Le Devoir

Maxi accusé de mépriser le droit d’auteur

La chaîne d’épiceries s’est servie de la chanson Des croissants de soleil de Ginette Reno sans avoir à payer les ayants droit

- ÉTIENNE PARÉ LE DEVOIR

Pour faire la promotion sur les réseaux sociaux de sa marque maison, Maxi s’est clairement inspiré de la chanson à succès de Ginette Reno Des croissants de soleil, mais a tâché de ne pas la nommer. L’épicier s’est vanté d’avoir trouvé ainsi un moyen de ne pas payer de droits d’auteur. Un coup de marketing qui se voulait drôle, mais qui a été vivement dénoncé par le milieu de la musique.

« Nos croissants pur beurre le Choix du Président sont tellement bons qu’ils vous donneront envie de chanter la fameuse chanson sur les croissants qu’on n’a pas le droit de mentionner à cause des droits d’auteur », pouvait-on lire la semaine dernière sur la page Facebook de la chaîne de supermarch­és.

La publicatio­n, qui a été retirée depuis, était accompagné­e d’un montage photo montrant des croissants dans un soleil. « Est-ce que quelqu’un peut la chanter en commentair­es svp ? » demandait-on sur un ton moqueur.

Autant dire que cette publicité laissait peu de place à l’interpréta­tion. C’est bel et bien à Des croissants de soleil, un ver d’oreille hyperconnu chanté par Ginette Reno, que l’on faisait référence.

L’Associatio­n des profession­nels de l’édition musicale (APEM) a directemen­t interpellé Maxi à ce sujet sur Facebook vendredi : « Vous qui vendez des croissants, vous devriez savoir que ça prend de l’argent pour en acheter. 10/10 pour avoir trouvé une autre façon de faire de la publicité en utilisant une chanson sans payer les droits, mais 0/10 pour le soutien au secteur de la musique, qui a faim ces temps-ci. »

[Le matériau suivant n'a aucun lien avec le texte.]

theorem part_tbOutOffset_2 : regPart Reg.tbOutOffset = 3 ∧ regPart (Reg.tbOutOffset + 4) = 3 :=
  ⟨rfl, rfl⟩

theorem part_tbPtmCtrlSeq : regPart Reg.tbPtmCtrlSeq.addr = 3 :=
  rfl

theorem part_tbPtmCtrlValid : regPart Reg.tbPtmCtrlValid.addr = 3 :=
  rfl

theorem part_tbPtmHost_2 : regPart Reg.tbPtmHost = 3 ∧ regPart (Reg.tbPtmHost + 4) = 3 :=
  ⟨rfl, rfl⟩

theorem part_tbPtmT0_3 : regPart Reg.tbPtmT0.addr = 3 ∧ regPart (Reg.tbPtmT0.addr + 4) = 3 ∧ regPart (Reg.tbPtmT0.addr + 8) = 3 :=
  ⟨rfl, rfl, rfl⟩

theorem part_tbSnapA0_3 : regPart Reg.tbSnapA0.addr = 3 ∧ regPart (Reg.tbSnapA0.addr + 4) = 3 ∧ regPart (Reg.tbSnapA0.addr + 8) = 3 :=
  ⟨rfl, rfl, rfl⟩

theorem part_tbSnapB0_3 : regPart Reg.tbSnapB0.addr = 3 ∧ regPart (Reg.tbSnapB0.addr + 4) = 3 ∧ regPart (Reg.tbSnapB0.addr + 8) = 3 :=
  ⟨rfl, rfl, rfl⟩

theorem part_tbSnapCtrlArm : regPart Reg.tbSnapCtrlArm.addr = 3 :=
  rfl

theorem part_tbSnapCtrlArmSrc : regPart Reg.tbSnapCtrlArmSrc.addr = 3 :=
  rfl

theorem part_tbSnapCtrlDone : regPart Reg.tbSnapCtrlDone.addr = 3 :=
  rfl

theorem part_tbSnapCtrlSeq : regPart Reg.tbSnapCtrlSeq.addr = 3 :=
  rfl

theorem part_tbSnapInfoQcA : regPart Reg.tbSnapInfoQcA.addr = 3 :=
  rfl

theorem part_tbSnapInfoQcB : regPart Reg.tbSnapInfoQcB.addr = 3 :=
  rfl

theorem part_tbSnapInfoServed : regPart Reg.tbSnapInfoServed.addr = 3 :=
  rfl

theorem part_tbSnapStepcStepcA : regPart Reg.tbSnapStepcStepcA.addr = 3 :=
  rfl

theorem part_tbSnapStepcStepcB : regPart Reg.tbSnapStepcStepcB.addr = 3 :=
  rfl

theorem part_tbSnapTk0_3 : regPart Reg.tbSnapTk0.addr = 3 ∧ regPart (Reg.tbSnapTk0.addr + 4) = 3 ∧ regPart (Reg.tbSnapTk0.addr + 8) = 3 :=
  ⟨rfl, rfl, rfl⟩

theorem part_tbStateCompact : regPart Reg.tbStateCompact.addr = 3 :=
  rfl

theorem part_tbStateServed : regPart Reg.tbStateServed.addr = 3 :=
  rfl

theorem part_tbStateSwitching : regPart Reg.tbStateSwitching.addr = 3 :=
  rfl

theorem part_tbStateXfer : regPart Reg.tbStateXfer.addr = 3 :=
  rfl

theorem part_ttEngineLoadRxRate : regPart Reg.ttEngineLoadRxRate.addr = 8 :=
  rfl

theorem part_ttEngineStatusEnabled : regPart Reg.ttEngineStatusEnabled.addr = 8 :=
  rfl

theorem part_ttEngineStatusTxRate : regPart Reg.ttEngineStatusTxRate.addr = 8 :=
  rfl

theorem part_ttSDrop {n : Nat} : regPart (Reg.ttSDrop n).addr = 8 :=
  regPart_8 (by simp only [Reg.ttSDrop]; omega) (by simp only [Reg.ttSDrop]; omega)

theorem part_ttSRxcnt {n : Nat} : regPart (Reg.ttSRxcnt n).addr = 8 :=
  regPart_8 (by simp only [Reg.ttSRxcnt]; omega) (by simp only [Reg.ttSRxcnt]; omega)

theorem part_ttSStateP2pOk {n : Nat} : regPart (Reg.ttSStateP2pOk n).addr = 8 :=
  regPart_8 (by simp only [Reg.ttSStateP2pOk]; omega) (by simp only [Reg.ttSStateP2pOk]; omega)

theorem part_ttSStateReports {n : Nat} : regPart (Reg.ttSStateReports n).addr = 8 :=
  regPart_8 (by simp only [Reg.ttSStateReports]; omega) (by simp only [Reg.ttSStateReports]; omega)

theorem part_ttSStateState {n : Nat} : regPart (Reg.ttSStateState n).addr = 8 :=
  regPart_8 (by simp only [Reg.ttSStateState]; omega) (by simp only [Reg.ttSStateState]; omega)

theorem part_ttSTxcnt {n : Nat} : regPart (Reg.ttSTxcnt n).addr = 8 :=
  regPart_8 (by simp only [Reg.ttSTxcnt]; omega) (by simp only [Reg.ttSTxcnt]; omega)

theorem part_twAlign_2 : regPart Reg.twAlign = 20 ∧ regPart (Reg.twAlign + 4) = 20 :=
  ⟨rfl, rfl⟩

theorem part_twClaim : regPart Reg.twClaim.addr = 20 :=
  rfl

theorem part_twCrcErr : regPart Reg.twCrcErr.addr = 20 :=
  rfl

theorem part_twDttOff_2 : regPart Reg.twDttOff = 20 ∧ regPart (Reg.twDttOff + 4) = 20 :=
  ⟨rfl, rfl⟩

theorem part_twLastMirrorOpcode : regPart Reg.twLastMirrorOpcode.addr = 20 :=
  rfl

theorem part_twLastMirrorStStatus : regPart Reg.twLastMirrorStStatus.addr = 20 :=
  rfl

theorem part_twLastMirrorStTaken : regPart Reg.twLastMirrorStTaken.addr = 20 :=
  rfl

theorem part_twLastMirrorTag : regPart Reg.twLastMirrorTag.addr = 20 :=
  rfl

theorem part_twMirrorSeq : regPart Reg.twMirrorSeq.addr = 20 :=
  rfl
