theorem execTbAdjust_keeps (K : Keeps P A) (hA : Sub 4767027280220004367 A) {c s} (h_s : P s) :
    Nx P (execTbAdjust c s) := by
  unfold execTbAdjust
  refine runCmd_keeps K (sub rfl hA) ?_ ?_
  · intro _ _ hh
    refine tbAdjustEffect_keeps K (sub rfl hA) ?_
    assumption
  · assumption

theorem tbRealignEffect_keeps (K : Keeps P A) (hA : Sub 146334061328867339 A) {x s} (h_s : P s) :
    P (tbRealignEffect x s).1 := by
  unfold tbRealignEffect
  extract_lets +onlyGivenNames -merge -underBinder d1 a2
  try clear_value d1
  try clear_value a2
  refine ite1_k ?_ ?_
  · refine mk1_k ?_
    refine setB_k K 3 part_tbDStatusAlignNeeded (sub rfl hA) ?_
    assumption
  · extract_lets +onlyGivenNames -merge -underBinder sc3
    try clear_value sc3
    split
    · try
        rename_i hq
        have hd4 := keep_of (Q := fun r : State × _ => P r.1) hq (by
            refine requestStep_keeps K (sub rfl hA) ?_
            · assumption
            )
      try (have hd4x := hd4 _ rfl)
      refine mk1_k ?_
      assumption
    · try
        rename_i hq
        have hd4 := keep_of (Q := fun r : State × _ => P r.1) hq (by
            refine requestStep_keeps K (sub rfl hA) ?_
            · assumption
            )
      try (have hd4x := hd4 _ rfl)
      refine mk1_k ?_
      assumption

theorem execTbRealign_keeps (K : Keeps P A) (hA : Sub 4767027280220004367 A) {c s} (h_s : P s) :
    Nx P (execTbRealign c s) := by
  unfold execTbRealign
  refine runCmd_keeps K (sub rfl hA) ?_ ?_
  · intro _ _ hh
    refine tbRealignEffect_keeps K (sub rfl hA) ?_
    assumption
  · assumption

theorem tbSetServedEffect_keeps (K : Keeps P A) (hA : Sub 34359738376 A) {c s} (h_s : P s) :
    P (tbSetServedEffect c s).1 := by
  unfold tbSetServedEffect
  extract_lets +onlyGivenNames -merge -underBinder d1
  try clear_value d1
  refine ite1_k ?_ ?_
  · refine mk1_k ?_
    assumption
  · refine ite1_k ?_ ?_
    · refine mk1_k ?_
      assumption
    · refine mk1_k ?_
      extract_lets +onlyGivenNames -merge -underBinder src2
      have hsrc2 : P src2 := by
        refine setB_k K 3 part_tbStateSwitching (sub rfl hA) ?_
        assumption
      try clear_value src2
      refine upd_tb K (sub rfl hA) ?_
      assumption

theorem execTbSetServed_keeps (K : Keeps P A) (hA : Sub 4620693259693326348 A) {c s} (h_s : P s) :
    Nx P (execTbSetServed c s) := by
  unfold execTbSetServed
  refine runHeld_keeps K (sub rfl hA) ?_ ?_
  · intro _ _ hh
    refine tbSetServedEffect_keeps K (sub rfl hA) ?_
    assumption
  · assumption

theorem tbSetUtcEffect_keeps (K : Keeps P A) (hA : Sub 8 A) {c s} (h_s : P s) :
    P (tbSetUtcEffect c s).1 := by
  unfold tbSetUtcEffect
  extract_lets +onlyGivenNames -merge -underBinder d1 s2 s3
  try clear_value d1
  have hs2 : P s2 := by
    refine setF_k K 3 part_tbDUtcOffset (sub rfl hA) ?_
    assumption
  try clear_value s2
  have hs3 : P s3 := by
    refine setF_k K 3 part_tbDStatusLeap (sub rfl hA) ?_
    assumption
  try clear_value s3
  refine mk1_k ?_
  refine set64_k K 3 part_tbDLeapAt_2 (sub rfl hA) ?_
  assumption

theorem execTbSetUtc_keeps (K : Keeps P A) (hA : Sub 4620693225333587980 A) {c s} (h_s : P s) :
    Nx P (execTbSetUtc c s) := by
  unfold execTbSetUtc
  refine runCmd_keeps K (sub rfl hA) ?_ ?_
  · intro _ _ hh
    refine tbSetUtcEffect_keeps K (sub rfl hA) ?_
    assumption
  · assumption

theorem tbSnapshotEffect_keeps (K : Keeps P A) (hA : Sub 2684354569 A) {c s} (h_s : P s) :
    P (tbSnapshotEffect c s).1 := by
  unfold tbSnapshotEffect
  refine ite1_k ?_ ?_
  · extract_lets +onlyGivenNames -merge -underBinder x1 d2
    try clear_value x1
    try clear_value d2
    refine mk1_k ?_
    refine capture_keeps K (sub rfl hA) ?_
    · assumption
  · refine mk1_k ?_
    refine armSnap_keeps K (sub rfl hA) ?_
    · assumption

theorem execTbSnapshot_keeps (K : Keeps P A) (hA : Sub 4620693225870458893 A) {c s} (h_s : P s) :
    Nx P (execTbSnapshot c s) := by
  unfold execTbSnapshot
  refine runCmd_keeps K (sub rfl hA) ?_ ?_
  · intro _ _ hh
    refine tbSnapshotEffect_keeps K (sub rfl hA) ?_
    assumption
  · assumption

theorem tbSetCompactEffect_keeps (K : Keeps P A) (hA : Sub 34359738376 A) {c s} (h_s : P s) :
    P (tbSetCompactEffect c s).1 := by
  unfold tbSetCompactEffect
  extract_lets +onlyGivenNames -merge -underBinder old1 s2 keep3
  try clear_value old1
  have hs2 : P s2 := by
    refine setF_k K 3 part_tbStateCompact (sub rfl hA) ?_
    assumption
  try clear_value s2
  try clear_value keep3
  refine mk1_k ?_
  refine upd_tb K (sub rfl hA) ?_
  assumption

theorem execTbSetCompact_keeps (K : Keeps P A) (hA : Sub 4620693259693326348 A) {c s} (h_s : P s) :
    Nx P (execTbSetCompact c s) := by
  unfold execTbSetCompact
  refine runCmd_keeps K (sub rfl hA) ?_ ?_
  · intro _ _ hh
    refine tbSetCompactEffect_keeps K (sub rfl hA) ?_
    assumption
  · assumption

theorem execStepApply_keeps (K : Keeps P A) (hA : Sub 146338459375378441 A) {d s} (h_s : P s) :
    Nx P (execStepApply d s) := by
  unfold execStepApply
  refine next_k ?_
  refine ite_k ?_ ?_
  · refine applyStep_keeps K (sub rfl hA) ?_
    assumption
  · assumption

theorem execSegmentRenewal_keeps (K : Keeps P A) (hA : Sub 34359738376 A) {d s} (h_s : P s) :
    Nx P (execSegmentRenewal d s) := by
  unfold execSegmentRenewal
  refine iteN_k ?_ ?_
  · refine next_k ?_
    refine openSegment_keeps K (sub rfl hA) ?_
    · assumption
  · refine next_k ?_
    assumption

L’APEM n’a pas manqué de souligner que Loblaw, la maison-mère de Maxi, affiche des profits financiers impression­nants, de quoi lui permettre d’acquérir les droits d’une chanson québécoise pour une publicité.

Ginette Reno n’a quant à elle pas réagi. Le compositeu­r Jean Robitaille a indiqué lundi au Devoir que Maxi avait commis une « grave bourde » en se vantant de contourner le droit d’auteur. « Ce qui me choque là-dedans, c’est qu’on rit du droit d’auteur. Comme si c’était ridicule d’avoir à rémunérer les ayants droit lorsqu’on utilise leur oeuvre. C’est un gros manque de respect », s’est-il indigné.

Loblaw s’est finalement excusé à M. Robitaille. Dans un courriel envoyé au Devoir, l’entreprise a assuré ne jamais avoir voulu offenser qui que ce soit. « Nous sommes en train de revoir nos processus à l’interne afin de nous assurer qu’une telle maladresse ne se reproduise plus », a-t-on ajouté.

Prise de risque

Depuis les débuts de sa collaborat­ion avec l’agence LG2, Maxi se démarque en adoptant un ton irrévérenc­ieux sur ses réseaux sociaux et dans ses publicités. Une prise de risque qui est généraleme­nt bien accueillie, mais qui a aussi déjà mis la compagnie sur la sellette. En mai 2020, elle avait retiré l’une de ses publicités mettant en vedette Martin Matte après que celle-ci eut été qualifiée de « grossophob­e » par certains groupes.

À noter que ni LG2 ni Maxi n’avaient approché Jean Robitaille au préalable pour que sa chanson soit utilisée dans une publicatio­n. « Si ça avait été le cas, on aurait sûrement dit oui. Ça n’aurait pas été la première fois que Des croissants de soleil est utilisée dans une publicité ou dans un film. Ce n’est vraiment pas compliqué d’obtenir les droits pour cette chanson et ce n’est pas très cher », explique le compositeu­r aujourd’hui âgé de 80 ans.

Jean Robitaille a composé des titres pour plusieurs artistes, mais Des croissants de soleil, sortie en 1974, demeure son plus grand succès. Il se souvient avoir déjà touché plus de 100 000 $ en droits d’auteur certaines années. Tout cela appartient aujourd’hui au passé, alors qu’il dit n’avoir reçu que 4000 $ l’an dernier pour ses compositio­ns.

« Le droit d’auteur est de plus en plus contourné. Ça rapporte beaucoup moins qu’avant. Les règles sont moins strictes. Les plateforme­s numériques ne rapportent presque rien. Le cas de Maxi n’est pas isolé. Il montre le peu de considérat­ion que l’on a pour les ayants droit », se désole-t-il.